Retype exactly the lines below, beginning with the first and ending with the line where "match mode with" appears.

___ RECORDS TO USE

-- ==== Sys2Proof/Machine/BridgeCmds.lean ====
section
/-!
DEFINITION. The commands of the bridge die and of Bedrock's decision (spec/01_three_lanes.md,
spec/07_authority_lease_and_failover.md, spec/08_bridge_drivers.md).
-/
namespace Sys2Proof.Machine
open Sys2Proof

/-! ### Staging and verdicts (R19, R24) -/

def F.ovwr (x : Lane) (n : Nat) : Fld := byLane x (F.BENV_OVWR_OVWRA n) (F.BENV_OVWR_OVWRB n)
def F.envFail (x : Lane) (n : Nat) : Fld := byLane x (F.BENV_ENVFAIL_FAILA n) (F.BENV_ENVFAIL_FAILB n)

/-- A PHASE_CMD frame overwrites the lane's staging register; an uncommitted command there is counted
OVERWRITTEN (R19). -/
def phaseCmd (l : Lane) (n : Nat) (arg : BitVec 9) (u v w : Half) (s : State) : State :=
  let s := if (s.brg.staged l n).isSome then s.bbump (F.ovwr l n) 1 else s
  s.modBrg (·.setStaged l n (some
    ⟨arg.toNat % 64, ⟨u.toNat, v.toNat, w.toNat⟩, arg.getLsbD 6, .none⟩))

def execPhaseCmdReceived (l : Lane) (n : Fin 8) (arg : BitVec 9) (u v w : Half) (s : State) :
    Host.Outcome State Fault Refusal := done (phaseCmd l n arg u v w s)

/-- A VERDICT is applied to the lane's last duplex command of each bridge it covers; with no bridge covered
a DIFF counts as a DISAGREE fault (R24). -/
def verdict (l : Lane) (arg : BitVec 9) (payload : Half) (s : State) : State :=
  let diff := payload.getLsbD 8
  let res := if arg.getLsbD 8 then (if diff then Verdict.disagree else .agree) else .none
  if payload.toNat % 256 = 0 then (if diff then s.bedRaise 21 else s)
  else (List.range 8).foldl (fun (s : State) b =>
    if payload.getLsbD b then
      match s.brg.staged l b with
      | some c => if c.duplex then s.modBrg (·.setStaged l b (some { c with verdict := res })) else s
      | none => s
    else s) s

def execVerdictReceived (l : Lane) (arg : BitVec 9) (payload : Half) (s : State) :
    Host.Outcome State Fault Refusal := done (verdict l arg payload s)

/-! ### The envelope (R228) -/

/-- The effective duty of a phase; none in FLOAT. -/
def effDuty (mode duty : Nat) : Option Nat :=
  match mode with
  | 0 => some duty | 1 => some 0 | 3 => some 0xFFFF | _ => none

/-- The six-step patterns in their cyclic order. -/
def sixSteps : List Nat :=
  [modesOf 0 1 2, modesOf 0 2 1, modesOf 2 0 1, modesOf 1 0 2, modesOf 1 2 0, modesOf 2 1 0]

/-- Plausible modes under PLAUS, after the modes `prev`. -/
def plausible (plaus modes prev : Nat) : Bool :=
  let rest := [modesOf 2 2 2, modesOf 1 1 1]
  if plaus = 1 then
    if rest.contains modes then true
    else match sixSteps.idxOf? modes with
      | none => false
      | some i =>
        if rest.contains prev then true
        else match sixSteps.idxOf? prev with
          | none => false
          | some j => i = j || i = (j + 1) % 6 || j = (i + 1) % 6
  else if plaus = 2 then ([modesOf 0 0 0] ++ rest).contains modes
  else true

/-- A staged command passes the envelope against the last command committed to its bridge (R228). -/
def State.passes (s : State) (n : Nat) (c : Staged) : Bool :=
  let dmax := s.bed.get (F.BENV_ENVCFG_DMAX n)
  let dstep := s.bed.get (F.BENV_ENVCFG_DSTEP n)
  let prev := s.brg.get (F.BRG_HLMODE_MODES n)
  (List.range 3).all (fun p =>
    match effDuty (modeOf c.modes p) (c.duty.get p) with
    | none => true
    | some e =>
      let q := (effDuty (modeOf prev p) (s.brg.hlDuty n p)).getD 0
      decide (e ≤ dmax) && decide (max e q - min e q ≤ dstep)) &&
  plausible (s.bed.get (F.BENV_ENVMODE_PLAUS n)) c.modes prev

/-! ### The decision at a boundary (R20, R26 to R28) -/

/-- What the decision is for a bridge. -/
inductive Decision where
  | commit (c : Staged) | nothing | keep | revoke (cause : Nat)
  deriving DecidableEq, Repr

/-- The lane's result for a command: NONE when its verdict was staged less than 120 ns before (R24). -/
def laneResult (c : Option Staged) (verdNs : Nat) : Verdict :=
  match c with
  | some c => if c.duplex ∧ 120 ≤ verdNs then c.verdict else .none
  | none => .none

/-- The combined result of both lanes (R26). -/
def combine (x y : Verdict) : Verdict :=
  if x = .disagree ∨ y = .disagree then .disagree else if x = .none ∨ y = .none then .none else .agree

/-- The staged command of a lane that has the commit lead of R20. -/
def eligible (c : Option Staged) (lead : Nat) : Option Staged :=
  match c with
  | some c => if (if c.duplex then 256 else 160) ≤ lead then some c else none
  | none => none

/-- An ENVELOPE fault: nothing committed (R26, R27). -/
def envelopeFault (s : State) : State × Decision := (s.bedRaise 20, .nothing)

/-- The table of R26 and R27 for the holder `x` of domain `d` with its command `c`, the standby lane's
command `o`, and the combined result. -/
def decide26 (s : State) (n d : Nat) (x : Lane) (c : Staged) (o : Option Staged) (res : Verdict) :
    State × Decision :=
  let ok := s.passes n c
  let oOk := match o with
    | some k => k.duplex && s.passes n k
    | none => false
  if !c.duplex then if ok then (s, .commit c) else envelopeFault s
  else match res with
    | .agree => if ok then (s, .commit c) else envelopeFault s
    | .none =>
      let s := s.bbump (F.BENV_VERD_NONE n) 1
      if ok then (s, .commit c) else envelopeFault s
    | .disagree =>
      let s := (s.bbump (F.BENV_VERD_DISAGREE n) 1).irqPulseBoth P.BENV (mbit (8 + n))
      let dx := s.selfDiag x d
      let dy := s.selfDiag x.peer d
      if dx && dy then (s, .nothing)
      else if dx then (s, .revoke 4)
      else if dy then
        let s := s.setReady x.peer d false
        if ok then (s, .commit c) else envelopeFault s
      else if ok then (s.bedRaise 21, .commit c)
      else if oOk then (s, .revoke 5)
      else (((s.bedRaise 20).bedRaise 21), .nothing)

/-- The hold count goes forward by one (R28). -/
def State.holdUp (s : State) (n : Nat) : State := s.setHold n (min (s.brg.get (F.BRG_BSTAT_HOLDCNT n) + 1) 127)

/-- A command enters the hold latches; the hold count returns to 0 unless a rank from 1 to 7 is in force
(R28, R243). -/
def State.commitCmd (s : State) (n : Nat) (c : Staged) : State :=
  let s := s.modBrg fun b =>
    let b := (b.put (F.BRG_HLMODE_MODES n) c.modes).put (F.BRG_HLDUTY_0_U n) c.duty.u
    ((b.put (F.BRG_HLDUTY_0_V n) c.duty.v).put (F.BRG_HLDUTY_1_W n) c.duty.w).count (P.BRG n) 2
  if s.brg.get (F.BRG_BSTAT_DRIVE n) ≤ 7 then s else s.setHold n 0

/-- The staged commands with the commit lead leave staging at this boundary; every one is checked against
the envelope and a failure is counted for its lane (R18, R20, R228, R240). -/
def State.takeStaged (s : State) (n : Nat) (x : Lane) (lead : Nat) : State × Option Staged :=
  match eligible (s.brg.staged x n) lead with
  | none => (s, none)
  | some c =>
    let s' := s.modBrg (·.setStaged x n none)
    if s.passes n c then (s', some c)
    else ((s'.bbump (F.envFail x n) 1).irqPulseBoth P.BENV (mbit n), some c)

/-- The bridge die's current selection of a bridge names the lane and runs it (R223, R226). -/
def State.selects (s : State) (n : Nat) (x : Lane) : Bool :=
  s.brg.get (F.BRG_BSTAT_SEL n) == Sel.lane x && s.brg.get (F.BRG_BSTAT_ACT n) == Act.run

/-- Bedrock's part of a PWM boundary (R20, R26 to R28, R222, R243); the bridge die commits only the lane it selects (R223). -/
def State.boundaryDecision (s : State) (n : Nat) (t : BoundaryTimes) : State :=
  let a := s.takeStaged n .A t.leadA
  let b := a.1.takeStaged n .B t.leadB
  let s := b.1
  let frozen := decide (s.brg.get (F.BRG_BSTAT_DRIVE n) ≤ 7)
  let up := fun s : State => if frozen then s else s.holdUp n
  match s.domainOf n with
  | none => s
  | some d =>
    let st := s.domState d
    if st = Dom.brk ∨ st = Dom.gap then up s
    else if st = Dom.make then
      if (byLane (s.holder d) a.2 b.2).isSome then up s else s
    else if st = Dom.held then
      let x := s.holder d
      match byLane x a.2 b.2 with
      | none => s
      | some c =>
        let o := byLane x.peer a.2 b.2
        let res := combine (laneResult (some c) (byLane x t.verdA t.verdB))
          (laneResult o (byLane x.peer t.verdA t.verdB))
        let r := decide26 s n d x c o res
        match r.2 with
        | .commit c => if r.1.selects n x then r.1.commitCmd n c else up r.1
        | .nothing => up r.1
        | .keep => r.1
        | .revoke cause => up (r.1.enterBreak d cause)
    else s

/-! ### The edges of the period (R247, R250) -/

/-- The starved count of a phase at the end of a period (R250): one more for a starved period, 0 after a period whose low
side was on or that had a UV refresh, and 0 when a periodic refresh is due. -/
def BridgeUnit.starvedNext (u : BridgeUnit) (k : PhaseTimes) (p : Nat) : Nat :=
  if u.refreshDue k p then 0
  else if u.starving p then u.starved.get p + 1
  else if u.uvSeen.get p || u.lowSeen.get p || ((u.drive.get p).loAny && !u.intlk.get p) then 0
  else u.starved.get p

/-- The bridge's own part of a PWM boundary: starved counts and refreshes of the period that ends, the
edges of the period that begins, events and the STATUS frame (R243, R247, R250, R263). -/
def State.boundaryEdges (s : State) (n : Nat) : State :=
  let u := s.unit n
  let k := s.brg.times n
  let due : Tri Bool := ⟨u.refreshDue k 0, u.refreshDue k 1, u.refreshDue k 2⟩
  let c := bit due.u + bit due.v + bit due.w
  let s := s.modUnit n fun x => { x with
    starved := ⟨u.starvedNext k 0, u.starvedNext k 1, u.starvedNext k 2⟩, refreshed := due }
  let s := s.modBrg fun b => ((b.bump (F.BRG_REFCNT_PER n) c).countK n 3 c).count (P.BRG n) 1
  let r := s.brg.get (F.BRG_BSTAT_DRIVE n)
  let s :=
    if r = 9 then
      (s.modBrg fun b => b.setDrive n true (b.latchDrive n)).modUnit n fun x => { x with live := true, allLow := false }
    else s.modBrg (·.setDrive n true (s.rankDrive n r).1)
  s.sendStatus n

/-- A PWM period boundary of bridge `n` (R20, R28, R246, R259). The boundaries exist while the master
timebase runs; commits and the hold count are Bedrock's. The boundary at which the count reaches MAXHOLD applies the terminal
state. -/
def pwmBoundary (n : Nat) (t : BoundaryTimes) (s : State) : State :=
  if s.brg.get (F.running P.BCOM) = 0 then s
  else
    let s := if s.bedrockRuns then s.oneCycle fun s => s.settle.boundaryDecision n t else s
    (if s.terminalDue n ∨ (s.unit n).treq then s.terminalEntry n else s).boundaryEdges n

def execPwmPeriodBoundary (n : Fin 8) (t : BoundaryTimes) (s : State) : Host.Outcome State Fault Refusal :=
  done (pwmBoundary n t s)

/-- The terminal state of a bridge whose hold count has reached MAXHOLD (R28, R229). -/
def execBridgeTerminalEntry (n : Fin 8) (s : State) : Host.Outcome State Fault Refusal :=
  done (if s.terminalDue n then s.terminalEntry n else s)

/-! ### Master timebase and current sensing -/

/-- A master timebase boundary: SYNC frames, sample counter, the bridge links' counting intervals and the
end of a loss of lock (R245, R260, R267, R531). -/
def masterBoundary (s : State) : State :=
  if s.brg.get (F.running P.BCOM) = 0 then s
  else
    let k := if s.brg.fresh then 0 else (s.brg.pcnt + 1) % 2 ^ 25
    let s := s.modBrg fun b => { b with
      pcnt := k, fresh := false, sampleK := 0, rxA := { b.rxA with due := true }, rxB := { b.rxB with due := true } }
    let s := s.modBrg fun b => (b.put F.BCOM_TBSTAT_PCNT (k % 2 ^ 24)).count P.BCOM 1
    let s := s.sendUpBoth 9 0 (k % 512) [BitVec.ofNat 16 (k / 512)]
    if s.brg.pllHold ∧ s.brg.get F.BCOM_TBSTAT_LOCK = 1 then
      (s.modBrg fun b => { b with pllHold := false }).rankAll
    else s

def execMasterPeriodBoundary (s : State) : Host.Outcome State Fault Refusal := done (masterBoundary s)

/-- BCOM.BLKCTRL.RUN = 1 starts the master timebase at the next cycle of the locked PLL (R245, R267). -/
def timebaseStart (s : State) : State :=
  if s.brg.get (F.run P.BCOM) = 1 ∧ s.brg.get (F.running P.BCOM) = 0 ∧ s.brg.get F.BCOM_TBSTAT_LOCK = 1 then
    s.modBrg fun b => { b.put (F.running P.BCOM) 1 with fresh := true }
  else s

def execMasterTimebaseStart (s : State) : Host.Outcome State Fault Refusal := done (timebaseStart s)

/-- A saturated 16-bit value of an integer. -/
def sat16 (i : Int) : Int := min (max i (-32768)) 32767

______

> **RESPONSE AREA**
-- ==== Sys2Proof/Machine/BridgeCmds.lean ====
section
/-!
DEFINITION. The commands of the bridge die and of Bedrock's decision (spec/01_three_lanes.md,
spec/07_authority_lease_and_failover.md, spec/08_bridge_drivers.md).
-/
namespace Sys2Proof.Machine
open Sys2Proof

/-! ### Staging and verdicts (R19, R24) -/

def F.ovwr (x : Lane) (n : Nat) : Fld := byLane x (F.BENV_OVWR_OVWRA n) (F.BENV_OVWR_OVWRB n)
def F.envFail (x : Lane) (n : Nat) : Fld := byLane x (F.BENV_ENVFAIL_FAILA n) (F.BENV_ENVFAIL_FAILB n)

/-- A PHASE_CMD frame overwrites the lane's staging register; an uncommitted command there is counted
OVERWRITTEN (R19). -/
def phaseCmd (l : Lane) (n : Nat) (arg : BitVec 9) (u v w : Half) (s : State) : State :=
  let s := if (s.brg.staged l n).isSome then s.bbump (F.ovwr l n) 1 else s
  s.modBrg (·.setStaged l n (some
    ⟨arg.toNat % 64, ⟨u.toNat, v.toNat, w.toNat⟩, arg.getLsbD 6, .none⟩))

def execPhaseCmdReceived (l : Lane) (n : Fin 8) (arg : BitVec 9) (u v w : Half) (s : State) :
    Host.Outcome State Fault Refusal := done (phaseCmd l n arg u v w s)

/-- A VERDICT is applied to the lane's last duplex command of each bridge it covers; with no bridge covered
a DIFF counts as a DISAGREE fault (R24). -/
def verdict (l : Lane) (arg : BitVec 9) (payload : Half) (s : State) : State :=
  let diff := payload.getLsbD 8
  let res := if arg.getLsbD 8 then (if diff then Verdict.disagree else .agree) else .none
  if payload.toNat % 256 = 0 then (if diff then s.bedRaise 21 else s)
  else (List.range 8).foldl (fun (s : State) b =>
    if payload.getLsbD b then
      match s.brg.staged l b with
      | some c => if c.duplex then s.modBrg (·.setStaged l b (some { c with verdict := res })) else s
      | none => s
    else s) s

def execVerdictReceived (l : Lane) (arg : BitVec 9) (payload : Half) (s : State) :
    Host.Outcome State Fault Refusal := done (verdict l arg payload s)

/-! ### The envelope (R228) -/

/-- The effective duty of a phase; none in FLOAT. -/
def effDuty (mode duty : Nat) : Option Nat :=
  match mode with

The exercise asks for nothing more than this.